Because of the uncertainties inherent in nuclear decommissioning, areas of decommissioning provide conceptually and experientially rich settings to come up with templates for modelling (including scenario building, simulations, and ecosystem modelling), a planned outcome of the project that we want to achieve through collaborative workshops with local discussion partners. Our aim is to design models for future making that broaden out from human-centred concerns and bridge short-term conventional economic and long-term ecosystemic interests.
I am particularly interested in practices of modelling because these are forms of mimesis, a theme I have worked on before in very different settings. Mimesis is not simply about imitating; it is an epistemic practice of mirroring and reflecting knowns and unknowns, which is essentially transformative and thus particularly appropriate for future making. Through acting out, contrasting and comparing, mimesis allows for change. This is exactly what happens in modelling. It moves backwards and forwards in time in order to yield scenarios for futures. These are never ‘representative’ of real worlds; instead, they are full of unknowns and uncertainties, and of possibilities to open up imaginative thinking. I want to gain deeper insights into mimesis as a human practice of acquiring knowledge and I hope to find out to what extent modelling, as an experimental tool in workshop settings, can embrace uncertainty as an opportunity for output rather than construe it as a problem of input.

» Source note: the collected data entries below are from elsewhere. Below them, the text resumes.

-- ==== Sys2Proof/Machine/Zones.lean ====
section
/-! DEFINITION. The zone map as a head sees it, the holders of the zones, and the ways zones are given
and freed (R109, R113 to R118). -/

namespace Sys2Proof.Machine

namespace Cm8

/-! ### The map (R109, R114) -/

/-- The zone map entries of a slot. -/
def entriesOf (c : Cm8) (slot : Slot) : List ZoneEntry :=
  c.zonemap.toList.filterMap fun e => e.filter fun z => z.slot = slot

/-- The zones of the entries of a slot that a test picks; none when the mask lacks TRAVEL (R114). -/
def mappedZones (c : Cm8) (slot : Slot) (p : ZoneEntry → Bool) : ZoneSet :=
  if (c.head slot).hasTravel then
    ZoneSet.ofPred fun z => (c.entriesOf slot).any fun e => e.zone = z && p e
  else 0#16

/-- The resident zones of a head: a range of the zone contains its TRAVEL setpoint (R114). -/
def residentZones (c : Cm8) (slot : Slot) : ZoneSet :=
  c.mappedZones slot fun e => e.range.contains ((c.head slot).setpoint.get .travel)

/-- The needed zones of a sweep: a range of the zone meets the sweep (R114). -/
def neededZones (c : Cm8) (slot : Slot) (sweep : Span) : ZoneSet :=
  c.mappedZones slot fun e => e.range.meets sweep

/-! ### The holders (R113) -/

def holder (c : Cm8) (z : Zone) : Option Slot := c.arbiter.holders[z]

/-- Gives every zone a new holder at once. -/
def withHolders (c : Cm8) (f : Zone → Option Slot) : Cm8 :=
  { c with arbiter := { c.arbiter with holders := Vector.ofFn f } }

def holdsZone (c : Cm8) (slot : Slot) (z : Zone) : Bool := c.holder z = some slot

def isFree (c : Cm8) (z : Zone) : Bool := c.holder z = none

/-- The holdings of a head. -/
def holdings (c : Cm8) (slot : Slot) : ZoneSet := ZoneSet.ofPred (c.holdsZone slot)

/-- The zone is held by another head. -/
def heldByOther (c : Cm8) (slot : Slot) (z : Zone) : Bool :=
  match c.holder z with
  | none => false
  | some o => o ≠ slot

/-- Every zone of the set is free or held by this head (R55, R116). -/
def obtainable (c : Cm8) (slot : Slot) (zs : ZoneSet) : Bool :=
  zs.zones.all fun z => !c.heldByOther slot z

/-- The free zones of the set are given to the head (R116, R117, R124). -/
def giveFree (c : Cm8) (slot : Slot) (zs : ZoneSet) : Cm8 :=
  c.withHolders fun z => if zs.getLsbD z.val && c.isFree z then some slot else c.holder z

/-- Every zone the head holds outside `keep` is freed. The pass that a release owes (R122) is noted. -/
def freeOutside (c : Cm8) (slot : Slot) (keep : ZoneSet) : Cm8 :=
  let freed := Zone.all.any fun z => c.holdsZone slot z && !keep.getLsbD z.val
  let c' := c.withHolders fun z =>
    if c.holdsZone slot z && !keep.getLsbD z.val then none else c.holder z
  { c' with arbiter := { c'.arbiter with released := c.arbiter.released || freed } }

/-- The sweep zones of the active move and the recorded sweep zones of the held move. -/
def moveZones (c : Cm8) (slot : Slot) : ZoneSet :=
  match (c.head slot).activity with
  | .moving m none => m.zones
  | .moving m (some h) => m.zones ||| h.zones
  | _ => 0#16

/-- A holdings recomputation (R115). A HALTED head's holdings are not recomputed. -/
def recompute (c : Cm8) (slot : Slot) : Cm8 :=
  if (c.head slot).activity.isHalted then c
  else c.freeOutside slot (c.residentZones slot ||| c.moveZones slot)

/-! ### The waiting set (R119) -/

/-- The waiting move of a slot, if its head is in WAIT_ZONE. -/
def waitingOf (c : Cm8) (slot : Slot) : Option Waiting := (c.head slot).activity.waiting

/-- A head of the waiting set needs the zone (R118); masked heads count. -/
def wanted (c : Cm8) (z : Zone) : Bool :=
  Slot.all.any fun i => ((c.waitingOf i).map fun w => w.move.zones.getLsbD z.val).getD false

end Cm8

end Sys2Proof.Machine
end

Decommissioning and nuclear waste management require fundamental decisions about caring for wastes, living organisms, and landscapes. Part of the decommissioning process is ‘environmental remediation’, a technical term, and a euphemism, pertaining to the (contested) extent to which a contaminated site is cleaned up (please see my mini-lecture on this topic). Would it be possible to turn corporate ‘environmental remediation’ into a societal ideal sparking ecocentric initiatives, with the nuclear decommissioning industry broadening its scope to prepare and care for different futures?
In this project, areas of nuclear decommissioning are conceived of as conceptual playgrounds, opening up spaces to imagine future lifeworlds. The Russian invasion of Ukraine chillingly shows how nuclear facilities, be they active or decommissioned power plants, can become battlegrounds quite literally filled with potential for anguish and destruction beyond our wildest imagination. This reminds us of the terrible responsibilities, and impotencies, that come with trying to control nuclear power, nuclear materials, or nuclear waste. Not to speak of the deeply chilling threat of nuclear weapons. Remember the ‘nuclear deterrent’? There’s yet another euphemism for you.